▸ YOUR ASSIGNMENT
In the material below, find the line with "decode (.word .record [0b00000010#8, 1#8, 9#8])" and the line with "decode (.word .record [0xFF#8, 0x02#8, 0xFF#8, 0xFF#8])", then output those two lines and every line between them, exactly.

▸ DATA SUPPLIED
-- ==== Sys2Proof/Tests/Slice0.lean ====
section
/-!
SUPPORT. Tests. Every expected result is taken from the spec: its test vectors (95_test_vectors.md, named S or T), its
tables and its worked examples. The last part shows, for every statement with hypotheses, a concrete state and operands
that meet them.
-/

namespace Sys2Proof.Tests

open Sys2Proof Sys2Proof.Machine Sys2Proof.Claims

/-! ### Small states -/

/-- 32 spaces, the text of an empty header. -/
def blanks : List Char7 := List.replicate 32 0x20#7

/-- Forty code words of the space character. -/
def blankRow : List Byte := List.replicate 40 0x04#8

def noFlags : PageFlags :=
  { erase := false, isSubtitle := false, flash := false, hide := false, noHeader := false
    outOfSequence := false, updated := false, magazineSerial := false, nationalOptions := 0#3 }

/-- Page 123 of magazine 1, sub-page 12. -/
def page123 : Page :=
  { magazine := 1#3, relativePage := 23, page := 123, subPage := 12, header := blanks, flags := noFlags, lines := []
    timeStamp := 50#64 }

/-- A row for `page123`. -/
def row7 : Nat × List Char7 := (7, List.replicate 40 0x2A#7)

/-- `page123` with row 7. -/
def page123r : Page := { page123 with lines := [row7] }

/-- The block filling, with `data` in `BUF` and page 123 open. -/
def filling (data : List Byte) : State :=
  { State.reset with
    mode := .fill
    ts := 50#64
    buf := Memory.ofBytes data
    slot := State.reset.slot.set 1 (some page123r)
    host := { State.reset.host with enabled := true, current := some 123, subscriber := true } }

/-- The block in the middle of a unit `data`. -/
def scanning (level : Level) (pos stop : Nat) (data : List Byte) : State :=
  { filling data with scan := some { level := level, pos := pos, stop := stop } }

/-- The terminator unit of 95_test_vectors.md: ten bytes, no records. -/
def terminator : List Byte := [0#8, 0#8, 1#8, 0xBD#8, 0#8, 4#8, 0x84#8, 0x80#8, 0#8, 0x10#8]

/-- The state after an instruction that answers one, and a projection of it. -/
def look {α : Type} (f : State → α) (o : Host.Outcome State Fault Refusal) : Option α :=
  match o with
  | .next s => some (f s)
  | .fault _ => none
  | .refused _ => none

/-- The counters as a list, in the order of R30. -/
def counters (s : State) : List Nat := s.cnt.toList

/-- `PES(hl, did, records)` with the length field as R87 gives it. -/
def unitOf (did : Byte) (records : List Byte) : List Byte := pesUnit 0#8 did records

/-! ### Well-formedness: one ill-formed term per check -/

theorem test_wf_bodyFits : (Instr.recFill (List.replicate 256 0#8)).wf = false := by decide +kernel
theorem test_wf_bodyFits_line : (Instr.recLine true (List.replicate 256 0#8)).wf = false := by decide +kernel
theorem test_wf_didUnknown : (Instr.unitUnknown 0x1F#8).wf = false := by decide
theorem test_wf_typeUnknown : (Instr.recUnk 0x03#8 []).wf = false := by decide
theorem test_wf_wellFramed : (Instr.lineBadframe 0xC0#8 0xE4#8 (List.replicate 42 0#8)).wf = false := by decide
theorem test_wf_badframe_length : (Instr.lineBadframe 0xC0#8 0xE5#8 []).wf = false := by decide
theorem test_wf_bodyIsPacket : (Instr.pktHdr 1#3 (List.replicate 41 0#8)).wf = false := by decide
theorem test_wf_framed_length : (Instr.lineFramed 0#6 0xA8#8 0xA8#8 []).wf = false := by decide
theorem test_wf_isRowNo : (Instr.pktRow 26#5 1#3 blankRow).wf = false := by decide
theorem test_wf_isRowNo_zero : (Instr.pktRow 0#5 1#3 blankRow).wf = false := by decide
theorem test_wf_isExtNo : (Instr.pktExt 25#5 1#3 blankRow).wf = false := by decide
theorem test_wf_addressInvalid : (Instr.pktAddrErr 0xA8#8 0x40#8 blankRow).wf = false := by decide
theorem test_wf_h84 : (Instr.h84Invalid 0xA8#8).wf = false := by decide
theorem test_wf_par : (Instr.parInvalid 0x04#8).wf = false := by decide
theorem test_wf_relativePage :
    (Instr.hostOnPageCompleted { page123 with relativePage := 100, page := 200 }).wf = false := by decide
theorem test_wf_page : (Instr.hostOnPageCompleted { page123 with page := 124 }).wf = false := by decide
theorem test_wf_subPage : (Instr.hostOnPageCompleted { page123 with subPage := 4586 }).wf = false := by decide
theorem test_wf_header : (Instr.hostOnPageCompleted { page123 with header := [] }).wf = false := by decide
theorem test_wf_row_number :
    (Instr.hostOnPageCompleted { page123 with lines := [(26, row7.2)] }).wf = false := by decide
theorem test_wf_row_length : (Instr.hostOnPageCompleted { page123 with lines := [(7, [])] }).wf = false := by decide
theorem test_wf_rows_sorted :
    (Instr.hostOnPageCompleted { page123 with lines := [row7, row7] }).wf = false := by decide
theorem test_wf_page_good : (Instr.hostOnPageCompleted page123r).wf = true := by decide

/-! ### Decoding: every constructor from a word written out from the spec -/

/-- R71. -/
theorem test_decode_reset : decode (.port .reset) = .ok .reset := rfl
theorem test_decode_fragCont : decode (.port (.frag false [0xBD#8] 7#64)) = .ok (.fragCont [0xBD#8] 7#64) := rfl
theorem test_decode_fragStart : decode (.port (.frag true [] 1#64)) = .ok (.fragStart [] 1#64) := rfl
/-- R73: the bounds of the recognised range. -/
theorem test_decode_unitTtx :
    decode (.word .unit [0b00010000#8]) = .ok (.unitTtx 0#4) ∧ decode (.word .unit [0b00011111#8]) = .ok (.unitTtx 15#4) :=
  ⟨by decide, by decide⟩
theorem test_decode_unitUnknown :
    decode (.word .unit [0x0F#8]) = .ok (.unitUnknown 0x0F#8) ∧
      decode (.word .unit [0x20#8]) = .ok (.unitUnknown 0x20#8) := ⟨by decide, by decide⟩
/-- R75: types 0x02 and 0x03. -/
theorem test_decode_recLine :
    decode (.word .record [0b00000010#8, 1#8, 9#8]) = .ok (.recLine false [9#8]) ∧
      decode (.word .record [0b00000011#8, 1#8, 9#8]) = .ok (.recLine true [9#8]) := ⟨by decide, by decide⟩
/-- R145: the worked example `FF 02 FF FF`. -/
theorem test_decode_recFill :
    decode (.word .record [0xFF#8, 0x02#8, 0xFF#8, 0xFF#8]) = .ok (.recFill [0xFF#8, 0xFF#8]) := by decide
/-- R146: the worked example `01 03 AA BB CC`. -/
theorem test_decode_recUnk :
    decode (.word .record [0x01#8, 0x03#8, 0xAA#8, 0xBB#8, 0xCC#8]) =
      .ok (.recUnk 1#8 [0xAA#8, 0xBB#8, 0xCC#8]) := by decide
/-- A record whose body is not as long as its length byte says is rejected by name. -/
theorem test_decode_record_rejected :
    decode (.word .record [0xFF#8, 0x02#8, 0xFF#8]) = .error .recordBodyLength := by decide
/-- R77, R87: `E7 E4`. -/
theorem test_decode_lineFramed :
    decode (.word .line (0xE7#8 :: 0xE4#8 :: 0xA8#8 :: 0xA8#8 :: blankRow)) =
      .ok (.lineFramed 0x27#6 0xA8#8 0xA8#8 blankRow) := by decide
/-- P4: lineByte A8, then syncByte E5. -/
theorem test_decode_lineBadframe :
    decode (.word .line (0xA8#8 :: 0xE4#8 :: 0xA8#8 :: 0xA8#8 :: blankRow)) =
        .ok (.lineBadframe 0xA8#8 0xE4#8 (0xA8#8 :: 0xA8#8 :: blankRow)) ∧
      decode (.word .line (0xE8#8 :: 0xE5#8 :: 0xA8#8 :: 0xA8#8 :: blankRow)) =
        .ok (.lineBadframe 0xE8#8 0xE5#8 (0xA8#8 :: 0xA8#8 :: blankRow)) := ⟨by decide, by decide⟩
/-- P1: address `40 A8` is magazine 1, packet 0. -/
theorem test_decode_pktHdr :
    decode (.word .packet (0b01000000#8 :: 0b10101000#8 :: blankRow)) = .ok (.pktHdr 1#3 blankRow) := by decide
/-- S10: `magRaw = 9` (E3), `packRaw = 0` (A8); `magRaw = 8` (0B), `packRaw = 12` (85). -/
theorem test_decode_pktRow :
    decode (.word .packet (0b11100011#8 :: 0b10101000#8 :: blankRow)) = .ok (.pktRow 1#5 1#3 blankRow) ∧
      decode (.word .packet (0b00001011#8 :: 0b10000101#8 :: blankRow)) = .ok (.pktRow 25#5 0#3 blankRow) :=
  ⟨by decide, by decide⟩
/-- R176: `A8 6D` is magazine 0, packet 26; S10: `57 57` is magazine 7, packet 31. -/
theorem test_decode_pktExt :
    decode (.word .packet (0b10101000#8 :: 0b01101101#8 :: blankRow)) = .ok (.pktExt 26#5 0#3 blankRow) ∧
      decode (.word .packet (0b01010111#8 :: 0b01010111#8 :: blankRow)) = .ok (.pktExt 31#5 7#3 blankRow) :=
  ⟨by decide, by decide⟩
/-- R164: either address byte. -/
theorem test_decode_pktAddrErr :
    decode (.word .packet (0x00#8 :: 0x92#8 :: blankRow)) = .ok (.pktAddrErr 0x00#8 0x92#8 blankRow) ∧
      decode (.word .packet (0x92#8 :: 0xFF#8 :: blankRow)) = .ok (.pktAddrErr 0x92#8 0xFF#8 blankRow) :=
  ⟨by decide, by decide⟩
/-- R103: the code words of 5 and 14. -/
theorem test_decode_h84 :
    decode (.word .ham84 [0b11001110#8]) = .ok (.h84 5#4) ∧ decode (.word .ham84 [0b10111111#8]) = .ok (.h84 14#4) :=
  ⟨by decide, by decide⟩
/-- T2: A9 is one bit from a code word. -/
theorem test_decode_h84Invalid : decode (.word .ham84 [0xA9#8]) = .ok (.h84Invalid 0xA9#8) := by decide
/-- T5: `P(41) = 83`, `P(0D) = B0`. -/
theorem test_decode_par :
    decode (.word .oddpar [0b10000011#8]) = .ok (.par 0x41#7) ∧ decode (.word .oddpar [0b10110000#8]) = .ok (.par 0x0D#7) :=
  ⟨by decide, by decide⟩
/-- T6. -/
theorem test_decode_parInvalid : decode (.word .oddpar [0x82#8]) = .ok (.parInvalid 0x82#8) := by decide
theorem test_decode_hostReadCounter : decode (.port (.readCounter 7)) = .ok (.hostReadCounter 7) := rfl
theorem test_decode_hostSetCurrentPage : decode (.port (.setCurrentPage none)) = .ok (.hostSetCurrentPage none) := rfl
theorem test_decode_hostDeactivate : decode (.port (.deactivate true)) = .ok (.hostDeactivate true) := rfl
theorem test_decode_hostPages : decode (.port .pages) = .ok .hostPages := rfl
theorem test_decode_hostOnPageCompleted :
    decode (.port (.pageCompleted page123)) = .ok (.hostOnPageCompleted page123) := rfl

* * *

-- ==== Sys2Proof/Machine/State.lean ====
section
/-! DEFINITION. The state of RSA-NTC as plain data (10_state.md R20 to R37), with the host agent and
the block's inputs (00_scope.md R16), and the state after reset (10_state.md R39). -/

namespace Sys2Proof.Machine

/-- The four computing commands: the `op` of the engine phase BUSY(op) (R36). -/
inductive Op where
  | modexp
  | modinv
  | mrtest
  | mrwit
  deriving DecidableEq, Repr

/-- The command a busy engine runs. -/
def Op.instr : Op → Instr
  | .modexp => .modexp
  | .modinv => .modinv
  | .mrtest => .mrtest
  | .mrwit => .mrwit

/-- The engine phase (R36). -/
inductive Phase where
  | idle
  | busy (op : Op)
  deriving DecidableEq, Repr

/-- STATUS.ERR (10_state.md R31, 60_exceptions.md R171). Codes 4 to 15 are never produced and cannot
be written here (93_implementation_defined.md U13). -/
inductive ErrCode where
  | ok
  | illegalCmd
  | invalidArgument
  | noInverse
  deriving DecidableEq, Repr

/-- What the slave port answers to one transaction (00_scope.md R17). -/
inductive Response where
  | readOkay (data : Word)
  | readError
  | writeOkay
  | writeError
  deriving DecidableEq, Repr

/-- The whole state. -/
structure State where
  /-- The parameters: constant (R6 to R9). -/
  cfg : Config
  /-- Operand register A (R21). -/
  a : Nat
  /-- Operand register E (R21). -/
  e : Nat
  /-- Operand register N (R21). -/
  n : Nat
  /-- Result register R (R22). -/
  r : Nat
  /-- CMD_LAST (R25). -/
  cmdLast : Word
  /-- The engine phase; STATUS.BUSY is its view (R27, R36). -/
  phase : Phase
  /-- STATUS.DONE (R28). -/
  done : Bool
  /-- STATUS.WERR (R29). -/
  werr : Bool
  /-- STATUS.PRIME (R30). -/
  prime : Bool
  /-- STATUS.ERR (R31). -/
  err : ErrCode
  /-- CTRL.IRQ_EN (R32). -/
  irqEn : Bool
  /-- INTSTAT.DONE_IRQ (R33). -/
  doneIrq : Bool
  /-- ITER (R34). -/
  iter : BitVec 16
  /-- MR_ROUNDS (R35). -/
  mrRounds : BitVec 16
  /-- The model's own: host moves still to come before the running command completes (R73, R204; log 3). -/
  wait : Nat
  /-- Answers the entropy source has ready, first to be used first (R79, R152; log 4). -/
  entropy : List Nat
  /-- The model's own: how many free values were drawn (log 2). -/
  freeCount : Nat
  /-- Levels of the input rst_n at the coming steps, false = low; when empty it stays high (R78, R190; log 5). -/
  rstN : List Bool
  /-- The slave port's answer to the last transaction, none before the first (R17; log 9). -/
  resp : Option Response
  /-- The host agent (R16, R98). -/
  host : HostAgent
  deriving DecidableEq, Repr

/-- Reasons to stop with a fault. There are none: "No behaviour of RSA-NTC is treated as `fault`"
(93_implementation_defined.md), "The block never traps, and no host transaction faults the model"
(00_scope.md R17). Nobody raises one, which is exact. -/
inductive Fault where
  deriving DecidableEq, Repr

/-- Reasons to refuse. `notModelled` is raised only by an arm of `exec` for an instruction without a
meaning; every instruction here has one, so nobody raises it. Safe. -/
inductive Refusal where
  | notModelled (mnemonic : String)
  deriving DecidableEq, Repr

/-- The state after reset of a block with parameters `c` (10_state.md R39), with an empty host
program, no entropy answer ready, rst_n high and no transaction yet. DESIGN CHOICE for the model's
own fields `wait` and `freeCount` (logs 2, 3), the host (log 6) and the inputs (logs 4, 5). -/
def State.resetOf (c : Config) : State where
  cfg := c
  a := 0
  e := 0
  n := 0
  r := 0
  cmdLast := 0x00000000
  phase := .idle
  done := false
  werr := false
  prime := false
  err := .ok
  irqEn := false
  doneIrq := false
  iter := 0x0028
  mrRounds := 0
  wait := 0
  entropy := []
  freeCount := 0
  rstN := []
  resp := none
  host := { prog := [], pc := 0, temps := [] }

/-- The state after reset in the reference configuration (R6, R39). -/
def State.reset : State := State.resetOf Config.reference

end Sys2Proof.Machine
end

▸ REPLY TO THE TASK
    decode (.word .record [0b00000010#8, 1#8, 9#8]) = .ok (.recLine false [9#8]) ∧
      decode (.word .record [0b00000011#8, 1#8, 9#8]) = .ok (.recLine true [9#8]) := ⟨by decide, by decide⟩
/-- R145: the worked example `FF 02 FF FF`. -/
theorem test_decode_recFill :
    decode (.word .record [0xFF#8, 0x02#8, 0xFF#8, 0xFF#8]) = .ok (.recFill [0xFF#8, 0xFF#8]) := by decide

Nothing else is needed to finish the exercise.